Many note that it was common, even tradition for Spanish and Portuguese Jews to have trap doors and escape routes because of historical fears of the Inquisition.
However, Esther I. Schwartz, in a letter to the NYT editor (1983), states:
The origin of the tunnel story is unknown. During the 1958 renovation of the synagogue, despite extensive exploration there was no sign of an underground tunnel passageway, nor of an exit that would be required for such a tunnel. Furthermore, there is no mention of one in any of the early records.
The synagogue, built without a cellar, had a crawl space. It was common practice to provide a trapdoor for access. No one knows whether the present trapdoor is the original or was installed during the extensive renovation to the building in 1828.
Her qualifications are give there by Rabbi Theodore Lewis of the Touro Synagogue, who says:
Esther I. Schwartz, the author of the above letter, conducted extensive research on the synagogue during its restoration in the 1950's, unearthing original architectural plans from the library of Yale University and elsewhere, so in all probability she is factually correct.
However, what we tell our visitors today is that the Jews who settled in Newport did not live in fear but wanted to have the trapdoor serve as a symbol of the freedom of religion they enjoyed in America as contrasted with the persecution their forebears endured in Spain and Portugal during the Inquisition when the Jews were not allowed to worship publicly and very often worshiped in an underground tunnel in case the inquisitors would show up.
In a followup letter to the editor, Fordham University historian Elaine Forman Crane comments on the fact that the Jews who built Touro Synagogue may not have felt all that safe, considering that they were still not given full rights in Rhode Island.
Under these circumstances, it would not have been surprising if the Jewish people felt insecure.
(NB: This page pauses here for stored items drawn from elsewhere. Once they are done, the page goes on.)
section
/-! What a lane's own hardware leaves of the lane's state (R86): the operations behind the commands of one lane raise events, keep
records, and write registers, none of which is SYS_STATE, so that a lane never leaves PAIRED or a rejoin by them. -/

namespace Sys2Proof.Machine

/-! ### Updates outside the registers -/

/-- A lane's state depends on the register map alone. -/
theorem Lane.st_of_regs {l m : Lane} (h : l.regs = m.regs) : l.st = m.st := Lane.st_of_get (Lane.get_of_regs _ h)

@[simp] theorem Lane.st_with_dram (l : Lane) (x : List Host.Cell) : Lane.st { l with dram := x } = l.st := (rfl)
@[simp] theorem Lane.st_with_time (l : Lane) (x : TimeH) : Lane.st { l with time := x } = l.st := (rfl)
@[simp] theorem Lane.st_with_ledger (l : Lane) (x : LedgerH) : Lane.st { l with ledger := x } = l.st := (rfl)
@[simp] theorem Lane.st_with_pair (l : Lane) (x : PairH) : Lane.st { l with pair := x } = l.st := (rfl)
@[simp] theorem Lane.st_with_cyc (l : Lane) (x : CycleH) : Lane.st { l with cyc := x } = l.st := (rfl)
@[simp] theorem Lane.st_with_ring (l : Lane) (x : RingH) : Lane.st { l with ring := x } = l.st := (rfl)
@[simp] theorem Lane.st_with_ain (l : Lane) (x : AinH) : Lane.st { l with ain := x } = l.st := (rfl)
@[simp] theorem Lane.st_with_axis (l : Lane) (x : AxisH) : Lane.st { l with axis := x } = l.st := (rfl)
@[simp] theorem Lane.st_with_capt (l : Lane) (x : CaptH) : Lane.st { l with capt := x } = l.st := (rfl)
@[simp] theorem Lane.st_with_fifos (l : Lane) (x : List Fifo) : Lane.st { l with fifos := x } = l.st := (rfl)
@[simp] theorem Lane.st_with_irq (l : Lane) (x : IrqH) : Lane.st { l with irq := x } = l.st := (rfl)
@[simp] theorem Lane.st_with_host (l : Lane) (x : HostH) : Lane.st { l with host := x } = l.st := (rfl)
@[simp] theorem Lane.st_with_log (l : Lane) (x : LogH) : Lane.st { l with log := x } = l.st := (rfl)
@[simp] theorem Lane.st_withWork (l : Lane) (f : WorkH → WorkH) : (l.withWork f).st = l.st := (rfl)
@[simp] theorem Lane.st_withRec (l : Lane) (f : RecH → RecH) : (l.withRec f).st = l.st := (rfl)
@[simp] theorem Lane.st_hapSend (l : Lane) (ip port : Nat) (bs : List Nat) : (l.hapSend ip port bs).st = l.st := (rfl)
@[simp] theorem Lane.st_putWin (l : Lane) (a : Nat) (w : Word) : (l.putWin a w).st = l.st := (rfl)
@[simp] theorem Lane.st_setConv (l : Lane) (e : ConvH) : (l.setConv e).st = l.st := (rfl)
@[simp] theorem Lane.st_setAxHw (l : Lane) (e : AxHw) : (l.setAxHw e).st = l.st := (rfl)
It is also not surprising that the plans for Touro Synagogue show no evidence of a tunnel. If, in fact, the Jewish congregation felt threatened enough to construct an escape route, they certainly would not advertise their intentions to the world.
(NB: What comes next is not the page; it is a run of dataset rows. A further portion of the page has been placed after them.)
-- ==== Sys2Proof/Config.lean ====
section
/-! DEFINITION. What the spec leaves open and what one module is made with: constants with no body, so that no
proof can see their values. -/

namespace Sys2Proof.Config

/-- Which part of the device moves when the agenda names none (R243 and R254 promise no order between them). -/
opaque freeTurn : Nat → Turn

/-- Whether a contention-predictor entry shows few recalls, so that the core may request ownership (R281). -/
opaque fewRecalls : BitVec 2 → Bool

/-- How an access that the device makes to a peer within one step comes back, at a moment and an address: the peer is
no part of this device (R298, R299). -/
opaque peerAnswer : Nat → Nat → PeerAnswer

/-- A byte that such an access reads, at a moment and an address. -/
opaque peerByte : Nat → Nat → Byte

/-- TAUX of a SPACE trap whose instruction names no core and no quad, at a moment (R194 states none). -/
opaque spaceAux : Nat → DWord

/-! What one module is made with (R1, R355). The firmware store is the module's flash of 64 MiB, which no step of the device
writes; the spec gives no layout of the image in it (log 71). -/

/-- The bytes of the flash. -/
opaque flash : Nat → Byte

/-- Where the signed image lies in the flash: its offset and its length. -/
opaque imageSpan : Nat × Nat

/-- The offset of the image's signature, r then s. -/
opaque signatureAt : Nat

/-- The offset of the public firmware key, its two coordinates. -/
opaque keyAt : Nat

/-- The offset of the image's version. -/
opaque versionAt : Nat

/-- The fused SHA-384 of the firmware key. -/
opaque firmwareKeyHash : List Byte

/-- The fused anti-rollback counter. -/
opaque rollbackCounter : BitVec 32

/-- The configuration that a report hashes: fuses, debug lock, boot ROM version. -/
opaque configuration : List Byte

/-- The identity certificate. -/
opaque certificate : List Byte

/-- The private half of the fused identity key. -/
opaque identityKey : Nat

/-- The ephemeral number of a signature made at a moment. -/
opaque signNonce : Nat → Nat

end Sys2Proof.Config
end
Of interest to note, the Jewish Press (as well as many other places) records that
During the 19th century it served as a hiding site for runaway slaves who were escaping north via the Underground Railroad.
Though others claim that this is unfounded, and in any case, the Jewish community of Newport had mostly dispersed, and the Synagogue was not in use during the time of the Underground Railroad, though its cemetery was.
TL;DR:
There doesn't seem to be definitive answer to this, and neither historians nor Synagogue officials really know.